SEPTEMBER 1996 Noel Perrin
Article
Coaching
SEPTEMBER 1996 Noel Perrin

Coaches are often closer to students than faculty. It's a deep responsibility.

There are currently 61 coaches at Dartmouth. Football has the most: a head coach plus five full-time and six part-time assistants. Golf has the fewest: one coach for the men's team,one for the women's.

In addition to these regulars, there's also a fluctuating population of volunteers.Severalofthem are alumni with distinguished athletic records and some free afternoons; one is the owner of a local sporting goods store who volunteers his time in the evening.

I'm glad we have all these coaches. Well, glad in all ways but one. What pleases me most is the close friendship many coaches develop with students. I think I've been pretty close to some undergraduates, especially those who did an honors thesis with me, and some of those who took the small seminar I modestly called "How to Read Poetry."

But I never saw students daily, the way a coach does. I could never (with one glorious exception) schedule an extra class at an inconvenient time, and expect anything but shock and near-mutiny. Students often get up at dawn to practice, if a coach asks them to.

They also, I think,often take a coach's advice on life problems. Sooner, sometimes, than they will a faculty member's. Partly that's a matter of time and place. As every parent of a teenager knows, if you pickup your child at an airport and it's just the two of you driving home, the close quarters and the absence of eye contact sometimes produce confidences that would occur in few other circumstances. Trips to away games are among the few.

But partly it's that coaches often perceive the whole being of an undergraduate more than a purely cerebral faculty member might. I'm not attacking the faculty; we I have our own strengths. The College needs us all. But right now I am thinking about coaches.

What else are coaches good at? Oh, yes. They win games. No question, an able coach increases the number of victories a team wins, and a great coach increases it dramatically. We all like a winning team. (We're never all going to get them, of course, since any win for Coach X means a defeat for Coach Y. It's a zero-sum situation. Take all coaches away, and the full won-lost record would change not a whit.)

It's over this necessity of winning that I have my one problem with coaches. The pressure on them is too intense. A coach's very job, the welfare of his or her family, depends in part on winning. And you know what I wish? I wish that tight bond could be loosened a little.
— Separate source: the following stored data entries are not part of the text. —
-- ==== Sys2Proof/Machine/Power.lean ====
section
/-! DEFINITION. Ballast, the power policy, the samples and the emergency stop (17 R462 to R481; 19 R516). -/

namespace Sys2Proof.Machine

/-- A POWER event (R481). -/
def powerEvent (cause : Nat) (m : Mod) : Mod := if gondolaRuns m then hostEvent 0x08 0xFF 0xFFFF cause 0 m else m

/-! ## Policy (R472 to R474) -/

/-- The floor of a half in W; the policy holds units of 4 W. -/
def floorW (q : Policy) (h : Nat) : Nat := 4 * mget 0 q.floors h
/-- The sum of the floors in W. -/
def floorSum (q : Policy) : Nat := (List.range 8).foldl (fun a h => a + floorW q h) 0

/-- The policy of the masked halves is changed, and the module ceilings (R472). -/
def withPolicy (q : Policy) (mask : Nat) (slow : Bool) (pCeil iCeil floor : Nat) : Policy :=
  { pCeil, iCeil
    clockCeil := maskOf (indices 8 (fun h => if bit mask h then slow else bit q.clockCeil h))
    floors := (maskBits 8 mask).foldl (fun a h => mset 0 a h (floor / 4)) q.floors }

/-- POLICY_CONFLICT (R473). -/
def policyConflict (q : Policy) : Bool :=
  let total := floorSum q
  (total != 0 && decide (Nat.min q.pCeil (q.iCeil * 38) < total + 1928)) ||
    (List.range 8).any (fun h => decide ((if bit q.clockCeil h then 340 else 640) < floorW q h))

/-- The first period start at least 64 ticks after a tick (R474). -/
def policyStart (t : BitVec 48) : BitVec 48 := BitVec.ofNat 48 ((t.toNat + 64 + 1023) / 1024 * 1024)

/-- POWER_SET (R472 to R474): checked against the policy in force; it replaces one that is pending. -/
def execPowerSet (f : Frame) (s : State) : Ans :=
  execCommand f 0x0501 false (fun m =>
    let mask := arg f 1
    let pc := arg f 3
    let ic := arg f 4
    let fl := arg f 5
    let q := withPolicy m.power.policy mask (bit (arg f 2) 0) pc ic fl
    checked [(!plainOk f [(1, 0xFF), (2, 1), (3, all32), (4, all32), (5, all32)], stBadCommand),
      (mask == 0 || decide (pc < 1000) || decide (6000 < pc) || decide (ic < 20) || decide (150 < ic) || decide (640 < fl) || fl % 4 != 0,
        stBadArgument),
      (policyConflict q, stPolicy)] m
      (done { m with power := { m.power with pending := some q, policyTick := policyStart m.tick } })) s

/-- The pending policy takes effect at its tick. -/
def takePolicy (m : Mod) : Mod :=
  match m.power.pending with
  | some q =>
    if firmwareRuns m && tickReached m m.power.policyTick then
      powerEvent 0x07 { m with power := { m.power with policy := q, pending := none } }
    else m
  | none => m

/-- POLICY_TAKES_EFFECT (R474, R481). -/
def execPolicyTakesEffect (s : State) : Ans := onMod takePolicy s

/-! ## The period of Ballast (R469, R471, R476) -/

/-- The budget B of R469 in hundredths of a watt, from the lowest voltage of the period in 10 mV. -/
def budget100 (q : Policy) (vMin : Nat) : Nat := Nat.min (100 * q.pCeil) (q.iCeil * Nat.max 3800 vMin)

/-- The base draw: the mean draw outside the halves plus 5 %, rounded up (R469), from the sum of `n` samples. -/
def baseDraw (sum n : Nat) : Nat := (105 * sum + 100 * n - 1) / (100 * n)

/-- The allotment of a half in whole watts (R469, R476; rounded down, log entry 74). -/
def allotment (q : Policy) (h100 : Int) (demand : List Nat) (hot : Bool) (h : Nat) : Nat :=
  let total := floorSum q
  let need (k : Nat) : Nat := nth 0 demand k - floorW q k
  let needs := (List.range 8).foldl (fun a k => a + need k) 0
  let free := (h100 - 100 * (total : Int)).toNat
  let a := if h100 < 100 * (total : Int) then floorW q h
    else if needs = 0 then floorW q h + free / 800
    else floorW q h + free * need h / (100 * needs)
  if hot then Nat.min 340 a else a

/-- What the samples of the period before the current tick add up to; nothing where there were none. -/
def lastPeriod (m : Mod) : PeriodAcc :=
  let mine (a : PeriodAcc) : Bool := a.no + 1 == m.tick.toNat / 1024
  if mine m.power.acc then m.power.acc else if mine m.power.accOld then m.power.accOld else {}

/-- Mean of a sum over n samples, rounded down (log entry 74); 0 of none. -/
def meanDown (sum n : Nat) : Nat := sum / n

/-- One period of Ballast, begun at cycle 0 of a tick that is a multiple of 1,024, from the samples of the period before (R469, R471, R476). A
period without a sample is taken at 38 V and with no draw (log entry 139). -/
def ballastPeriod (m : Mod) : Mod :=
  if !firmwareRuns m || m.tick.toNat % 1024 ≠ 0 || m.phase ≠ 0 then m
  else
    let t := lastPeriod m
    let above := decide (budget100 m.power.policy t.vMin * t.count < 100 * t.sumW)
    let m := if above then powerEvent 0x06 { m with power := { m.power with exceeded := satAdd 16 m.power.exceeded 1 } } else m
    let m := takePolicy m
    let q := m.power.policy
    let demand := (List.range 8).map (fun h => meanDown (nth 0 t.halves h) t.count)
    let h100 : Int := (budget100 q t.vMin : Int) - 100 * (baseDraw t.outside t.count : Int)
    (List.range 8).foldl (fun m h => modHalf h (fun x =>
      let hot := x.hot && !x.cool
      let c := nth (0, 0) t.compute h
      { x with
        computeW := if c.2 = 0 then none else some (meanDown c.1 c.2), hot := hot, cool := hot, allotW := allotment q h100 demand hot h }) m) m

/-- BALLAST_PERIOD (R469): of the period that starts at a tick. -/
def execBallastPeriod (start : BitVec 48) (s : State) : Ans := onMod (fun m => if m.tick = start then ballastPeriod m else m) s

/-! ## Samples and the emergency stop (R475 to R478) -/

/-- A trip (R477): the clocks of the tile and fabric domains stop. A condition met during a stop must clear too before the restart. -/
def trip (cause : Nat) (m : Mod) : Mod :=
  let m := { m with power := { m.power with met := m.power.met ||| (1 <<< cause) } }
  if m.power.active then m
  else powerEvent cause { noteSet 0xD068 58 [] m with power := { m.power with
    cause := cause, active := true, valid := true, stopFrom := m.lost, phase := m.phase, stopPhase := m.phase, tick := m.tick, stops := satAdd 16 m.power.stops 1 } }

/-- Length of a run of samples. -/
def run (c : Bool) (n : Nat) : Nat := if c then n + 1 else 0

/-- Since when a condition has held without a break. -/
def since (c : Bool) (t : BitVec 48) (old : Option (BitVec 48)) : Option (BitVec 48) :=
  if c then (match old with
    | some u => some u
    | none => some t)
  else none

/-- Mean of one quantity of the samples, rounded down (log entry 74). -/
def meanOf (l : List (BitVec 48 × PowerTelemetry)) (f : PowerTelemetry → Nat) : Nat :=
  Nat.min 65535 (meanDown (l.foldl (fun a e => a + f e.2) 0) l.length)

/-- Is a half in a compute phase at 800 MHz (R464, R470)? -/
def computesFull (m : Mod) (h : Nat) : Bool :=
  (halfSt m h).clk == .full && !m.power.active &&
    (match partOfHalf m h with
    | some p => (partOf m p).jstate == .running && (partOf m p).xphase == .compute
    | none => false)

/-- Add a sample to the sums of a period. -/
def addSample (m : Mod) (t : PowerTelemetry) (a : PeriodAcc) : PeriodAcc :=
  { a with
    count := a.count + 1, vMin := if a.count = 0 then t.tenMilliVolt else Nat.min a.vMin t.tenMilliVolt
    sumW := a.sumW + t.watt, outside := a.outside + t.outsideW
    halves := (List.range 8).map (fun h => nth 0 a.halves h + nth 0 t.halfW h)
    compute := (List.range 8).map (fun h =>
      let c := nth (0, 0) a.compute h
      if computesFull m h then (c.1 + nth 0 t.halfW h, c.2 + 1) else c) }

/-- The sums with a sample of the present period; with the first one the sums of the period before are set aside. -/
def accumulate (m : Mod) (t : PowerTelemetry) (p : Power) : Power :=
  let n := m.tick.toNat / 1024
  let p := if p.acc.no = n then p else { p with acc := { no := n }, accOld := p.acc }
  { p with acc := addSample m t p.acc }

/-- A power sample: means of the last 64 ticks, sums of the period, energy, runs (R469, R475, R480). -/
def recordSample (t : PowerTelemetry) (m : Mod) : Mod :=
  let p := accumulate m t m.power
  let l := p.samples.filter (fun e => decide ((m.tick - e.1).toNat < 64)) ++ [(m.tick, t)]
  let v := t.tenMilliVolt; let i := t.deciAmp; let w := t.watt
  let m := { m with power := { p with
    samples := l, pin := meanOf l (·.watt), iin := meanOf l (·.deciAmp), vin := meanOf l (·.tenMilliVolt)
    energyUJ := p.energyUJ + w
    overI := run (decide (1800 < i)) p.overI, overI10 := run (decide (1500 < i)) p.overI10
    overP := run (decide (7200 < w)) p.overP, overP10 := run (decide (6000 < w)) p.overP10
    badV := run (decide (v < 3800) || decide (6000 < v)) p.badV
    clearI := since (decide (i < 1500)) m.tick p.clearI, clearP := since (decide (w < 6000)) m.tick p.clearP
    clearV := since (decide (4000 ≤ v) && decide (v ≤ 5800)) m.tick p.clearV } }
  (List.range 8).foldl (fun m h => modHalf h (fun x => { x with meanW := meanOf l (fun y => nth 0 y.halfW h) }) m) m

/-- POWER_SAMPLE (R475, R477): samples come every 1 µs, so 10 ms are 10,000 of them. -/
def execPowerSample (tenMilliVolt deciAmp : Nat) (draw : PowerDraw) (s : State) : Ans :=
  onModIf (powerOk draw) (fun m =>
    if !m.powered then m
    else
      let m := recordSample { draw with tenMilliVolt, deciAmp } m
      let m := if 4 ≤ m.power.overI || 10000 < m.power.overI10 then trip 1 m else m
      let m := if 4 ≤ m.power.overP || 10000 < m.power.overP10 then trip 2 m else m
      if 4 ≤ m.power.badV then trip 4 m else m) s

/-- The thermal limit of a half (R476): above 95 °C it is active; a sample of 90 °C or more breaks its cooling. -/
def thermalLimit (h t : Nat) (m : Mod) : Mod :=
  if 95 < t then
    let m := if (halfSt m h).hot then m else powerEvent 0x08 m
    modHalf h (fun x => { x with hot := true, cool := false, allotW := Nat.min 340 x.allotW }) m
  else if 90 ≤ t then modHalf h (fun x => { x with cool := false }) m
  else m

/-- THERMAL_SAMPLE (R475, R476). -/
def execThermalSample (tele : ThermalTelemetry) (s : State) : Ans :=
  onModIf (thermalOk tele) (fun m =>
    if !m.powered then m
    else
      let die := tele.dieHalf.foldl Nat.max 0
      let m := { m with power := { m.power with
        dieHalf := tele.dieHalf, dieMax := Nat.min 255 die, stackMax := Nat.min 255 tele.stackMax
        inlet := Nat.min 255 tele.inlet, outlet := Nat.min 255 tele.outlet } }
      let m := (List.range 8).foldl (fun m h => thermalLimit h (nth 0 tele.dieHalf h) m) m
      if 105 < die || 95 < tele.stackMax then trip 3 m else m) s

/-- Has a condition held for 64 consecutive ticks? -/
def heldLong (m : Mod) (x : Option (BitVec 48)) : Bool :=
  match x with
  | some t => decide (64 ≤ (m.tick - t).toNat)
  | none => false

/-- Has the condition of a cause cleared (table Emergency trips)? -/
def tripCleared (m : Mod) (cause : Nat) : Bool :=
  match cause with
  | 1 => heldLong m m.power.clearI
  | 2 => heldLong m m.power.clearP
  | 3 => decide (m.power.dieMax < 95) && decide (m.power.stackMax < 85)
  | _ => heldLong m m.power.clearV

/-- The waits of the units that an emergency stop pauses resume unchanged (R301): their requests come later by the stop's stack cycles. -/
def resumeWaits (d : Nat) (m : Mod) : Mod :=
  let late (r : Req) : Req := if r.rank = 1 || r.rank = 3 then r else { r with presentAt := r.presentAt + d, arrived := r.arrived + d }
  { m with stk := mmapVals {} (fun _ (s : Stack) =>
      { s with chans := mmapVals {} (fun _ (c : Chan) => { c with reqs := c.reqs.map late }) s.chans }) m.stk }

/-- The clocks restart at cycle PHASE of the first tick that follows: of the one that begins now, or of the next (R478). -/
def restartClocks (m : Mod) : Mod :=
  let m := if m.phase = 0 then m else nextTick m
  let m := advance (m.power.stopPhase - m.phase) m
  let m := resumeWaits (standing m * 5 / 4) m
  powerEvent 0x05 { m with power := { m.power with
    active := false, met := 0, restartNow := m.now, stopTicks := satAdd 32 m.power.stopTicks (m.tick - m.power.tick).toNat } }

/-- EMERGENCY_RESTART (R478, R479): what waited arrives, then the ABANDONs, FAULTs and kills held are carried out; a sync that closed
before the stop and was not ready in it is reported (R42, R49). -/
def execEmergencyRestart (s : State) : Ans :=
  if !s.m.power.active || !([1, 2, 3, 4].all (fun c => !bit s.m.power.met c || tripCleared s.m c)) then .next s
  else
    let m := restartClocks s.m
    let m := deliverAll m
    let syms := m.power.heldSyms
    let kills := m.power.heldKills
    let m := { m with power := { m.power with heldSyms := [], heldKills := [] } }
    let m := syms.foldl (fun m e => abandonStep e.2.1 e.2.2.seq e.2.2.arg (m.role != roleMaster) (BitVec.ofNat 48 e.1) m) m
    let m := kills.foldl (fun m p => killNow s.chip p m) m
    let m := dueResets s.chip (readyAll m)
    .next { s with m := if kills.isEmpty then m else finishCommand (endsDue s.chip m) }

/-! ## The telemetry pair (R516) -/

/-- The telemetry map. -/
def telemetryMap (m : Mod) : List Byte :=
  leBytes 8 (powerStatus m).toNat ++ leBytes 8 (thermalStatus m).toNat ++
    [BitVec.ofNat 8 (packN [(0, b2n m.power.active), (1, b2n (m.bringup == .ready))])]

/-- TELEMETRY_READ (R516): the module answers its own 7-bit address from the end of phase GONDOLA on, and no other, the general call among
them. Of the bytes written the first is the offset, and each further one is refused with NACK; a read without one has offset 0 (log entry
156). -/
def execTelemetryRead (first : TelStart) (count : Nat) (s : State) : Ans :=
  onModIf (decide (first.offset < 256)) (fun m =>
    if !firmwareRuns m || first.addr.toNat ≠ 0x60 + m.position then m
    else
      let o := if first.written = 0 then 0 else first.offset
      emit (.telemetry (first.written - 1) ((List.range count).map (fun i => nth 0 (telemetryMap m) (o + i)))) m) s

end Sys2Proof.Machine
end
Early Dartmouth football coaches had no financial stake whatsoever. For 11 years the undergraduate captain was also the coach. Sometimes he was aided by older volunteers, but the final decisions were his. And he didn't have to leave College if the team lost. Football player did not comprise his identity.
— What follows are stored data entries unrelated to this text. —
-- ==== Sys2Proof/Safety.lean ====
section
/-! DEFINITION. The terms claims use: what a command gives, when a slot instruction issues without a trap, the values the rules state. -/

namespace Sys2Proof.Machine

/-- Command c, run in state s, answers a next state in which only the module has changed, and P holds of the module then. -/
def Gives (c : Instr) (s : State) (P : Mod → Prop) : Prop := ∃ m' : Mod, exec c s = .next { s with m := m' } ∧ P m'

/-- May a bundle begin or go on with a slot (R62, R69, R72, R78, R96)? Without a bundle in progress its fetch raises no trap; in one, the slots
so far come before this one, none of them is held up, and none has one of its destinations. -/
def bundleTakes (q : Slot) (dests : List Nat) (x : Tile) : Bool :=
  match x.bundle with
  | none => (fetchTrap x.d).isNone
  | some b => b.slots.all (fun p => decide (slotNo p < slotNo q)) && !b.blocked && dests.all (fun k => !b.dests.contains k)

/-- No compiled beat of a tile is still to be read (R218). -/
def noBeatToRead (t : Nat) (m : Mod) : Bool :=
  (List.range 8).all (fun p => (partOf m p).beats.all (fun b => match b.src with
    | .scratch u _ => u != t
    | .wgb u _ _ => u != t
    | .read => true))

/-- A slot instruction with these source and destination registers issues: its tile's core runs, the bundle takes it, and no register it
names waits for an X-slot result (R70), no trap of an earlier bundle is still to come (R90, R187), and no compiled beat still to be read finds a
parity error (R190). -/
def slotReady (q : Slot) (j : Issue) (srcs dests : List Nat) (m : Mod) : Bool :=
  let x := tileOf m j.tile.val
  coreRuns m j.tile.val && bundleTakes q (realDests dests) x && !waitsForX (bundleBase x) (kP j.pred.toNat :: srcs ++ dests) &&
    x.d.faultsDue.isEmpty && ((bundleBase x).spBad.isEmpty || noBeatToRead j.tile.val m)

/-- Does the predicate of an S-, M- or X-slot instruction enable it (R59, R65)? -/
def slotEnabled (j : Issue) (m : Mod) : Bool := (execMask (bundleBase (tileOf m j.tile.val)) j).getLsbD 0

/-- Does the predicate of a V-slot instruction enable a lane (R59, R65)? -/
def laneEnabled (j : Issue) (m : Mod) (i : Nat) : Bool := (execMask (bundleBase (tileOf m j.tile.val)) j).getLsbD i

/-- What R103 and R104 say a scalar register-register instruction computes: its fields and the function of sa and sb. -/
def scalarRule (c : Instr) : Option (Issue × BitVec 22 × (W32 → W32 → W32)) :=
  match c with
  | .add j b => some (j, b, fun x y => BitVec.ofNat 32 (x.toNat + y.toNat))
  | .sub j b => some (j, b, fun x y => BitVec.ofInt 32 ((x.toNat : Int) - y.toNat))
  | .and j b => some (j, b, fun x y => x &&& y)
  | .or j b => some (j, b, fun x y => x ||| y)
  | .xor j b => some (j, b, fun x y => x ^^^ y)
  | .shl j b => some (j, b, fun x y => x <<< (y.toNat % 32))
  | .shr j b => some (j, b, fun x y => x >>> (y.toNat % 32))
  | .sra j b => some (j, b, fun x y => x.sshiftRight (y.toNat % 32))
  | .mul j b => some (j, b, fun x y => BitVec.ofNat 32 (x.toNat * y.toNat))
  | .mulhs j b => some (j, b, fun x y => ((x.signExtend 64) * (y.signExtend 64)).extractLsb' 32 32)
  | .mulhu j b => some (j, b, fun x y => ((x.zeroExtend 64) * (y.zeroExtend 64)).extractLsb' 32 32)
  | .min j b => some (j, b, fun x y => if x.toInt ≤ y.toInt then x else y)
  | .max j b => some (j, b, fun x y => if x.toInt ≤ y.toInt then y else x)
  | .minu j b => some (j, b, fun x y => if x.toNat ≤ y.toNat then x else y)
  | .maxu j b => some (j, b, fun x y => if x.toNat ≤ y.toNat then y else x)
  | _ => none

/-- What R104 and R105 say a scalar register-immediate instruction computes: its fields and the function of sa. -/
def scalarImmRule (c : Instr) : Option (Issue × BitVec 22 × (W32 → W32)) :=
  match c with
  | .addi j b => some (j, b, fun x => BitVec.ofInt 32 (x.toInt + (BitVec.ofNat 12 (bits b.toNat 11 0)).toInt))
  | .andi j b => some (j, b, fun x => x &&& (BitVec.ofNat 12 (bits b.toNat 11 0)).signExtend 32)
  | .ori j b => some (j, b, fun x => x ||| (BitVec.ofNat 12 (bits b.toNat 11 0)).signExtend 32)
  | .xori j b => some (j, b, fun x => x ^^^ (BitVec.ofNat 12 (bits b.toNat 11 0)).signExtend 32)
  | .shli j b => some (j, b, fun x => x <<< bits b.toNat 4 0)
  | .shri j b => some (j, b, fun x => x >>> bits b.toNat 4 0)
  | .srai j b => some (j, b, fun x => x.sshiftRight (bits b.toNat 4 0))
  | _ => none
Or consider early Yale teams. Who coached them? Why, a man who worked in a clock factory in New Haven, five and a half days a week. He obviously couldn't be at practice every afternoon. No problem: His young wife (the sister of a famous Yale professor) ran the practices. Her presence is not something you hear about in the various official histories of football. In them Walter Camp coaches alone, and Alice Camp might not have existed. Of course the Camps cared whether Yale beat Harvard or Dartmouth, but neither of them depended on victory for a livelihood.

There is not the slightest chance that the College will go back to unpaid volunteer coaches, nor do I advocate it. What I do wish is this. I wish the typical coach were not exclusively a coach. Maybe he or she could coach part of the year, but also teach one course in one term, or do a little deaning. Maybe even take courses. There is precedent. The great John Heisman, he of the Heisman trophy, served as the football coach at Oberlin and did graduate work in art history simultaneously. Later he coached at Georgia Tech—and every summer he ran a theater, and acted in his own productions. Mostly Shakespeare.

That's all I want: coaches who are not entirely dependent on sports for their pay or their jobs, and who are thus exempt from some temptations once felt keenly at Harvard. In 1905, Bill Reid became the first paid football coach at Harvard he got the highest salary of any coach in the country, incidentally. Two consequences came along with Reid. Within six months, according to his biographer, he was practicing deception right and left. ("Chicanery" is the word his biographer uses.) And his players felt a new pressure. "It's not fun playing football under Reid," said one of them.

I'd like to keep a little fun, for coaches, players, and spectators.